Records from a collection
◆ ◆ ◆ ◆ ◆ ◆ ◆
/-- Settles O29: `closeHandle` with a handle and without one. -/
theorem releaseOnceThenHarmless : Obligations.ReleaseOnceThenHarmless := by
  unfold Obligations.ReleaseOnceThenHarmless
  intro s
  constructor
  · intro held
    obtain ⟨h, held⟩ := Option.ne_none_iff_exists'.1 held
    rw [exec_release, s.closeHandle_of_some h held]
  · intro invalid
    rw [exec_release, s.closeHandle_of_none invalid]

end Sys2Proof.Machine
end

section
/-! One TRANSFER: what an answered one leaves, and what a refused one leaves, for TRANSFER, DAC_WRITE and SETV
(42_transmit.md R80, R85 to R87, 43_driver.md R93). -/

namespace Sys2Proof.Machine

/-! ### What TRANSMIT leaves -/

/-- `TX` holds a frame once it is written (20_memory.md R38). -/
theorem State.txHolds_of_writeFrame {t : State} {m : Memory} {F : FrameWord} (wf : m.wf = true)
    (written : t.tx = m.writeFrame F) : t.txHolds F := by
  intro off
  rw [memRead, State.buffer, written, Memory.read_writeFrame m wf, State.bufferLen_tx]
  by_cases h0 : off = 0
  · simp [h0]
  · by_cases h1 : off = 1
    · simp [h1]
    · rw [if_neg (by omega), if_neg h0, if_neg h1]

/-- A TRANSFER in the terms of the spec: its two buffers, its event, its transmission and its draw (42_transmit.md R80,
R85). -/
theorem State.sent_eq {s : State} (wf : s.buffersWf = true) (F : FrameWord) :
    s.sent F = { s with
      tx := (s.sent F).tx, rx := (s.sent F).rx, trace := s.trace ++ [s.transferEvent F (s.answer 0).word],
      wire := s.wire ++ [s.transmission F], drawn := s.drawn + 1 } := by
  obtain ⟨txWf, -⟩ := s.buffersWf_iff.1 wf
  have event : Event.transfer (s.putFrame F).descriptor (s.answer 0).word = s.transferEvent F (s.answer 0).word := by
    rw [s.putFrame_descriptor txWf F, State.transferEvent]
  rw [← event]
  rfl

theorem State.sent_trace_eq {s : State} (wf : s.buffersWf = true) (F : FrameWord) :
    (s.sent F).trace = s.trace ++ [s.transferEvent F (s.answer 0).word] :=
  congrArg State.trace (State.sent_eq wf F)

theorem State.sent_transferredTo {s : State} (wf : s.buffersWf = true) (F : FrameWord) :
    s.TransferredTo F (s.sent F) := by
  obtain ⟨txWf, rxWf, -⟩ := s.buffersWf_iff.1 wf
  exact ⟨State.sent_eq wf F, State.txHolds_of_writeFrame txWf rfl, s.sent_rxFree rxWf F⟩

theorem statusFailed_eq_false_iff (st : Status) : statusFailed st = false ↔ 0 ≤ st.toInt := by
  rw [← Bool.not_eq_true, statusFailed_iff, not_lt]

/-! ### TRANSFER and DAC_WRITE run alone (log 2) -/

theorem exec_transfer (s : State) :
    exec .transfer s = .next (transmit (s.tx.read 0 ++ s.tx.read 1) s).settle := rfl

theorem exec_dacWrite (s : State) (f : FrameFields) :
    exec (.dacWrite f) s = .next (transmit (encodeFields s.channelBug f) s).settle := rfl

/-- Settles O32: both rows are TRANSMIT of their frame, which the platform takes. -/
theorem transferTakenDeliversTheFrame : Obligations.TransferTakenDeliversTheFrame := by
  unfold Obligations.TransferTakenDeliversTheFrame
  intro s wf wordSize taken
  have sends (F : FrameWord) : (transmit F s).settle = s.sent F := by
    rw [transmit_ok s F wordSize ((statusFailed_eq_false_iff _).2 taken), Attempt.settle_ok]
  refine ⟨fun f => ⟨?word, ?dacWrite⟩, ?transfer⟩
  case word =>
    intro noBug
    rw [noBug, encodeFields_false]
  case dacWrite => exact ⟨_, (exec_dacWrite s f).trans (congrArg _ (sends _)), State.sent_transferredTo wf _⟩
  case transfer => exact ⟨_, (exec_transfer s).trans (congrArg _ (sends _)), State.sent_transferredTo wf _⟩

/-- Settles O33: both rows are TRANSMIT of their frame, which fails, and outside INIT the error is only returned. -/
theorem transferFailedReturnsItsError : Obligations.TransferFailedReturnsItsError := by
  unfold Obligations.TransferFailedReturnsItsError
  intro s wf wordSize failed outside
  have fails (F : FrameWord) :
      (transmit F s).settle = { s.sent F with replies := s.replies ++ [.error .transferFailed] } := by
    rw [transmit_fail s F wordSize ((statusFailed_iff _).2 failed), Attempt.settle_error,
      (s.sent F).raise_of_not_initializing _ outside]
    rfl
  refine ⟨fun f => ?dacWrite, ?transfer⟩
  case dacWrite => exact ⟨_, (exec_dacWrite s f).trans (congrArg _ (fails _)), State.sent_transferredTo wf _⟩
  case transfer => exact ⟨_, (exec_transfer s).trans (congrArg _ (fails _)), State.sent_transferredTo wf _⟩

/-! ### SETV in READY (43_driver.md R93) -/

/-- What SETV leaves when the platform takes its transfer. -/
theorem runSetv_ok {s : State} (v : BitVec 16) (wordSize : s.busBpw = some 8)
    (taken : statusFailed (s.answer 0).word = false) :
    runSetv v s =
      { s.sent (s.encode v) with frame := some (s.encode v), replies := s.replies ++ [.ok] } := by
  rw [runSetv, transmitValue, transmit_ok s _ wordSize taken]
  rfl

/-- What SETV leaves when its transfer fails: `STATE` is READY, so the error is only returned. -/
theorem runSetv_fail {s : State} (ready : s.lifecycle = .ready) (v : BitVec 16) (wordSize : s.busBpw = some 8)
    (failed : statusFailed (s.answer 0).word = true) :
    runSetv v s = { s.sent (s.encode v) with replies := s.replies ++ [.error .transferFailed] } := by
  have outside : (s.sent (s.encode v)).lifecycle ≠ .initializing := by simp [ready]
  rw [runSetv, transmitValue, transmit_fail s _ wordSize failed]
  exact State.raise_of_not_initializing _ _ outside

/-- What SETV leaves at another word size. -/
theorem runSetv_refused {s : State} (v : BitVec 16) (wordSize : s.busBpw ≠ some 8) :
    runSetv v s = (s.putFrame (s.encode v)).refuse .bitsPerWordNot8 := by
  rw [runSetv, transmitValue, transmit_refused s _ wordSize]
  rfl

/-- Settles O34: the three commands are TRANSMIT of their frame, which is refused. -/
theorem otherWordSizeIsRefusedAtTransmit : Obligations.OtherWordSizeIsRefusedAtTransmit := by
  unfold Obligations.OtherWordSizeIsRefusedAtTransmit
  intro s wf wordSize
  obtain ⟨txWf, -⟩ := s.buffersWf_iff.1 wf
  have holds (F : FrameWord) : ((s.putFrame F).refuse .bitsPerWordNot8).txHolds F :=
    State.txHolds_of_writeFrame txWf rfl
  have refuses (F : FrameWord) : (transmit F s).settle = (s.putFrame F).refuse .bitsPerWordNot8 := by
    rw [transmit_refused s F wordSize, Attempt.settle_refused]
  refine ⟨fun f => ?dacWrite, ?transfer, fun v ready => ?setv⟩
  case dacWrite => exact ⟨_, (exec_dacWrite s f).trans (congrArg _ (refuses _)), rfl, holds _⟩
  case transfer => exact ⟨_, (exec_transfer s).trans (congrArg _ (refuses _)), rfl, holds _⟩
  case setv => exact ⟨_, (exec_setv_of_ready ready v).trans (congrArg _ (runSetv_refused v wordSize)), rfl, holds _⟩

/-- Settles O50: the taken transfer of the frame, with `FRAME` and the reply. -/
theorem setvTransmitsAndStoresTheFrame : Obligations.SetvTransmitsAndStoresTheFrame := by
  unfold Obligations.SetvTransmitsAndStoresTheFrame
  intro v s wf ready wordSize taken
  refine ⟨s.sent (s.encode v), State.sent_transferredTo wf _, ?_⟩
  rw [exec_setv_of_ready ready, runSetv_ok v wordSize ((statusFailed_eq_false_iff _).2 taken), State.encode]
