-- ==== Sys2Proof/Machine/RegName.lean ====
section
/-! DEFINITION. The names of the register families (spec/00_scope.md Registers; the register tables of every chapter).
Each name is the family's number in RegTable.lean; `Reg.key` joins it with an instance number. -/

namespace Sys2Proof.Machine.Reg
◆ ◆ ◆ ◆ ◆ ◆ ◆
Problem statement -> From the records above, print only the lines between the one holding "exec .transfer s" and the one holding "rw [transmit_ok s", inclusive, exactly as they stand.

Exercise answer ->
    exec .transfer s = .next (transmit (s.tx.read 0 ++ s.tx.read 1) s).settle := rfl

theorem exec_dacWrite (s : State) (f : FrameFields) :
    exec (.dacWrite f) s = .next (transmit (encodeFields s.channelBug f) s).settle := rfl

/-- Settles O32: both rows are TRANSMIT of their frame, which the platform takes. -/
theorem transferTakenDeliversTheFrame : Obligations.TransferTakenDeliversTheFrame := by
  unfold Obligations.TransferTakenDeliversTheFrame
  intro s wf wordSize taken
  have sends (F : FrameWord) : (transmit F s).settle = s.sent F := by
    rw [transmit_ok s F wordSize ((statusFailed_eq_false_iff _).2 taken), Attempt.settle_ok]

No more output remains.